** Opening Data excerpts block **

-- ==== Sys2Proof/Machine/VIssue.lean ====
section
/-! DEFINITION. One issue of an HCW (06 R170 to R172; 04 R118, R122, R124, R127; 07 R210, R217): decode of its slots, the
cross-slot checks, the slots, and the end of the issue. -/
namespace Sys2Proof.Machine

/-- Which registers a slot operation names: destination, va, vb, vc (R123, R127, R210). -/
def slotUses (i : Instr) (f : SlotF) : Bool × Bool × Bool × Bool :=
  let sr := f.rnd == 2
  match i with
  | .vaAdd | .addu | .vaSub | .subu | .vaMin | .vaMinu | .vaMax | .vaMaxu | .vaAnd | .vaOr | .vaXor | .vaAndn
  | .vaShl | .vaShr | .vaSra | .vaCmp | .fadd | .fsub | .vaFmul | .fmin | .fmax | .fcmp | .vbMul | .mulu
  | .vbMulh | .vbMulhu | .mulq | .vbFmul => (true, true, true, false)
  | .abs | .neg | .vaShli | .vaShri | .vaSrai | .addi | .qshr | .mov | .fabs | .fneg | .cvtif | .cvtuf
  | .cvtfi | .cvtfu | .cvtqf | .cvtfq | .lrot | .psum | .clz | .popc | .exte | .cvtbf | .cbd | .xcopy | .xbc
  | .redAdd | .redMin | .redMax | .redMinu | .redMaxu | .redAnd | .redOr | .redXor | .redFadd | .redFmin
  | .redFmax | .xredAdd | .xredMin | .xredMax | .xredMinu | .xredMaxu | .xredAnd | .xredOr | .xredXor
  | .xredFadd | .xredFmin | .xredFmax => (true, true, false, false)
  | .movi | .mget | .qget | .brd | .vld | .vlds | .vldr | .vldc | .vldu => (true, false, false, false)
  | .sel | .mad | .madu | .madq | .dot | .dotu | .fma | .fms | .fnma | .fnms | .fdot2 | .perm => (true, true, true, true)
  | .mset | .qset | .bwr | .vst | .vstr | .vstc => (false, true, false, false)
  | .inse | .vamoAdd | .vamoAnd | .vamoOr | .vamoXor | .vamoMin | .vamoMax | .vamoMinu | .vamoMaxu
  | .vamoSwap | .vamoCas => (true, true, false, true)
  | .exp2 | .log2 | .rcp | .rsqrt | .fcvtq => (true, true, false, sr)
  | .vstu => (false, true, false, true)
  | .fshl | .fshr => (true, true, true, !bit f.imm.toNat 6)
  | .rand => (true, false, false, true)
  | .cvtfb => (true, true, true, sr)
  | _ => (false, false, false, false)

/-- Destination and source register names of a slot. -/
def slotDest (i : Instr) (f : SlotF) : Option Nat := if (slotUses i f).1 then some f.vd.toNat else none
def slotNames (i : Instr) (f : SlotF) : List Nat :=
  let u := slotUses i f
  (if u.1 then [f.vd.toNat] else []) ++ (if u.2.1 then [f.va.toNat] else []) ++ (if u.2.2.1 then [f.vb.toNat] else [])
    ++ (if u.2.2.2 then [f.vc.toNat] else [])

/-- The meaning of a slot operation: the same that exec gives it. -/
def slotMeaning : Instr → State → Out
  | .vaAdd, s => execVaAdd s
  | .addu, s => execAddu s
  | .vaSub, s => execVaSub s
  | .subu, s => execSubu s
  | .vaMin, s => execVaMin s
  | .vaMinu, s => execVaMinu s
  | .vaMax, s => execVaMax s
  | .vaMaxu, s => execVaMaxu s
  | .abs, s => execAbs s
  | .neg, s => execNeg s
  | .vaAnd, s => execVaAnd s
  | .vaOr, s => execVaOr s
  | .vaXor, s => execVaXor s
  | .vaAndn, s => execVaAndn s
  | .vaShl, s => execVaShl s
  | .vaShr, s => execVaShr s
  | .vaSra, s => execVaSra s
  | .vaShli, s => execVaShli s
  | .vaShri, s => execVaShri s
  | .vaSrai, s => execVaSrai s
  | .addi, s => execAddi s
  | .movi, s => execMovi s
  | .vaCmp, s => execVaCmp s
  | .qshr, s => execQshr s
  | .mov, s => execMov s
  | .sel, s => execSel s
  | .fadd, s => execFadd s
  | .fsub, s => execFsub s
  | .vaFmul, s => execVaFmul s
  | .fmin, s => execFmin s
  | .fmax, s => execFmax s
  | .fabs, s => execFabs s
  | .fneg, s => execFneg s
  | .fcmp, s => execFcmp s
  | .cvtif, s => execCvtif s
  | .cvtuf, s => execCvtuf s
  | .cvtfi, s => execCvtfi s
  | .cvtfu, s => execCvtfu s
  | .cvtqf, s => execCvtqf s
  | .cvtfq, s => execCvtfq s
  | .mset, s => execMset s
  | .mget, s => execMget s
  | .qset, s => execQset s
  | .qget, s => execQget s
  | .bwr, s => execBwr s
  | .brd, s => execBrd s
  | .rpw, s => execRpw s
  | .vbMul, s => execVbMul s
  | .mulu, s => execMulu s
  | .vbMulh, s => execVbMulh s
  | .vbMulhu, s => execVbMulhu s
  | .mad, s => execMad s
  | .madu, s => execMadu s
  | .mulq, s => execMulq s
  | .madq, s => execMadq s
  | .dot, s => execDot s
  | .dotu, s => execDotu s
  | .fma, s => execFma s
  | .fms, s => execFms s
  | .fnma, s => execFnma s
  | .fnms, s => execFnms s
  | .vbFmul, s => execVbFmul s
  | .fdot2, s => execFdot2 s
  | .vld, s => execVld s
  | .vst, s => execVst s
  | .vlds, s => execVlds s
  | .vldr, s => execVldr s
  | .vldc, s => execVldc s
  | .vstr, s => execVstr s
  | .vstc, s => execVstc s
  | .vldu, s => execVldu s
  | .vstu, s => execVstu s
  | .vamoAdd, s => execVamoAdd s
  | .vamoAnd, s => execVamoAnd s
  | .vamoOr, s => execVamoOr s
  | .vamoXor, s => execVamoXor s
  | .vamoMin, s => execVamoMin s
  | .vamoMax, s => execVamoMax s
  | .vamoMinu, s => execVamoMinu s
  | .vamoMaxu, s => execVamoMaxu s
  | .vamoSwap, s => execVamoSwap s
  | .vamoCas, s => execVamoCas s
  | .perm, s => execPerm s
  | .lrot, s => execLrot s
  | .fshl, s => execFshl s
  | .fshr, s => execFshr s
  | .psum, s => execPsum s
  | .clz, s => execClz s
  | .popc, s => execPopc s
  | .exte, s => execExte s
  | .inse, s => execInse s
  | .redAdd, s => execRedAdd s
  | .redMin, s => execRedMin s
  | .redMax, s => execRedMax s
  | .redMinu, s => execRedMinu s
  | .redMaxu, s => execRedMaxu s
  | .redAnd, s => execRedAnd s
  | .redOr, s => execRedOr s
  | .redXor, s => execRedXor s
  | .redFadd, s => execRedFadd s
  | .redFmin, s => execRedFmin s
  | .redFmax, s => execRedFmax s
  | .xredAdd, s => execXredAdd s
  | .xredMin, s => execXredMin s
  | .xredMax, s => execXredMax s
  | .xredMinu, s => execXredMinu s
  | .xredMaxu, s => execXredMaxu s
  | .xredAnd, s => execXredAnd s
  | .xredOr, s => execXredOr s
  | .xredXor, s => execXredXor s
  | .xredFadd, s => execXredFadd s
  | .xredFmin, s => execXredFmin s
  | .xredFmax, s => execXredFmax s
  | .xcopy, s => execXcopy s
  | .xbc, s => execXbc s
  | .exp2, s => execExp2 s
  | .log2, s => execLog2 s
  | .rcp, s => execRcp s
  | .rsqrt, s => execRsqrt s
  | .rand, s => execRand s
  | .cvtfb, s => execCvtfb s
  | .cvtbf, s => execCvtbf s
  | .fcvtq, s => execFcvtq s
  | .cbd, s => execCbd s
  | .vend, s => execVend s
  | .vbr off, s => execVbr off s
  | .vbrm j c off, s => execVbrm j c off s
  | .vloop l n e, s => execVloop l n e s
  | .vlwr r k, s => execVlwr r k s
  | .vsemp m n, s => execVsemp m n s
  | .vsemw m n, s => execVsemw m n s
  | .vgate c n off, s => execVgate c n off s
  | .vmark, s => execVmark s
  | .blend k, s => execBlend k s
  | .bret k, s => execBret k s
  | .statrx vd, s => execStatrx vd s
  | .vbrk c, s => execVbrk c s
  | _, s => .next s

/-- A decoded slot: position, operation, fields. -/
structure Slot where
  pos : Nat
  ins : Instr
  f   : SlotF
deriving DecidableEq, Repr

/-- Stages 2: the slots of an issue, or the first that fails (R121, R122, R172). -/
def decodeSlots (h : Hcw) : Except Nat (List Slot) :=
  let one (p w : Nat) (rest : Except Nat (List Slot)) : Except Nat (List Slot) :=
    match (if h.gen = 0 then .ok none else decodeSlot p w) with
    | .error _ => .error p
    | .ok none => rest
    | .ok (some (i, f)) => rest.map fun l => { pos := p, ins := i, f := f } :: l
  one 0 h.va (one 1 h.vb (one 2 h.vl (one 3 h.vx
    (match decodeVC h.vc with
     | .error _ => .error 4
     | .ok none => .ok []
     | .ok (some i) => .ok [{ pos := 4, ins := i, f := {} }]))))

/-- Registers that a slot writes, a STATRX its three. -/
def slotDests (x : Slot) : List Nat :=
  match x.ins with
  | .statrx vd => [vd.toNat, vd.toNat + 1, vd.toNat + 2]
  | i => if x.pos = 4 then [] else (slotDest i x.f).toList

/-- The first slot that shares a destination with another (R127), or names a register of a lent bank (R210). -/
def State.crossBad (s : State) (l : List Slot) : Option Nat :=
  (l.find? fun x => (l.any fun y => x.pos != y.pos && (slotDests x).any fun d => (slotDests y).contains d)
      || (x.pos != 4 && (slotNames x.ins x.f).any s.lentReg)).map (·.pos)

/-- Rank of a cause: stages first, then R163, slots in order within a cause (R217). -/
def rankV (_ : Instr) (t : Trap) : Nat := rank163 t.cause

/-- End of an issue: rotation, then the shift of the stage predicates (R171). -/
def VEng.endIssue (ve : VEng) (rot stg : Bool) : VEng :=
  let ve := if rot then { ve with rpos := ve.rpos + 1 } else ve
  if stg then
    { ve with q := (List.range 8).foldl (fun (m : SMap (BitVec 8)) g =>
        m.set 0xFF g (.ofNat 8 ((ve.q.get 0xFF g).toNat * 2 + b2n (ve.qin.toNat.testBit g)))) ve.q }
  else ve

/-- Entry h of the HCW table (R118, R169). -/
def State.hcw (s : State) (h : Nat) : Hcw := splitHcw (s.rdLE (winBase s.cur + offHcw + 32 * h) 32)

/-- An error in the HCW that a V instruction is about to issue (R387). -/
def State.hcwBad (s : State) (h : Nat) : Option Nat := s.badRead (winBase s.cur + offHcw + 32 * h) 32

/-- The slots as parts of a bundle; each runs with its own fields in the context. -/
def slotPart (x : Slot) : Part :=
  { pos := x.pos, ins := x.ins
    run := fun s => slotMeaning x.ins { s with ctx := { s.ctx with slot := x.f } } }

/-- One issue of HCW h (R170): its slots act together, or the first cause cancels it (R26, R122); an HCW that cannot be read
raises MEM_UNCORR (R387). -/
def issueHcw (h : Nat) (rot stg : Bool) (s : State) : Out :=
  let w := s.hcw h
  let at_ (p : Nat) : State := { s with ctx := { s.ctx with pos := p } }
  match s.hcwBad h with
  | some g => raise .memUncorr s 1 (g * 8)
  | none =>
    match decodeSlots w with
    | .error p => raise .illegalOpcode (at_ p)
    | .ok l =>
      match s.crossBad l with
      | some p => raise .illegalBundle (at_ p)
      | none =>
        let s1 := { s with ctx := { s.ctx with gen := w.gen, wait := false, seen := some s.cl.ve.pend.length } }
        match runParts rankV (l.map slotPart) s1 none none with
        | .done s' => .next { s' with cl := { s'.cl with ve := s'.cl.ve.endIssue rot stg } }
        | r => r.answer s

/-- V_INSTRUCTION: one of its 1 + REP issues (R117, R170); the repetitions that follow are issued by the stream. -/
def execVInstruction (h : BitVec 9) (_r : BitVec 3) (o t : BitVec 1) (s : State) : Out :=
  issueHcw h.toNat (o == 1) (t == 1) s

end Sys2Proof.Machine
end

** Closing Data excerpts block **

**Work task:**
Find the string "cvtfi" in the entries above and return each line that holds it.

**Exercise response:**
  | .cvtfi | .cvtfu | .cvtqf | .cvtfq | .lrot | .psum | .clz | .popc | .exte | .cvtbf | .cbd | .xcopy | .xbc
  | .cvtfi, s => execCvtfi s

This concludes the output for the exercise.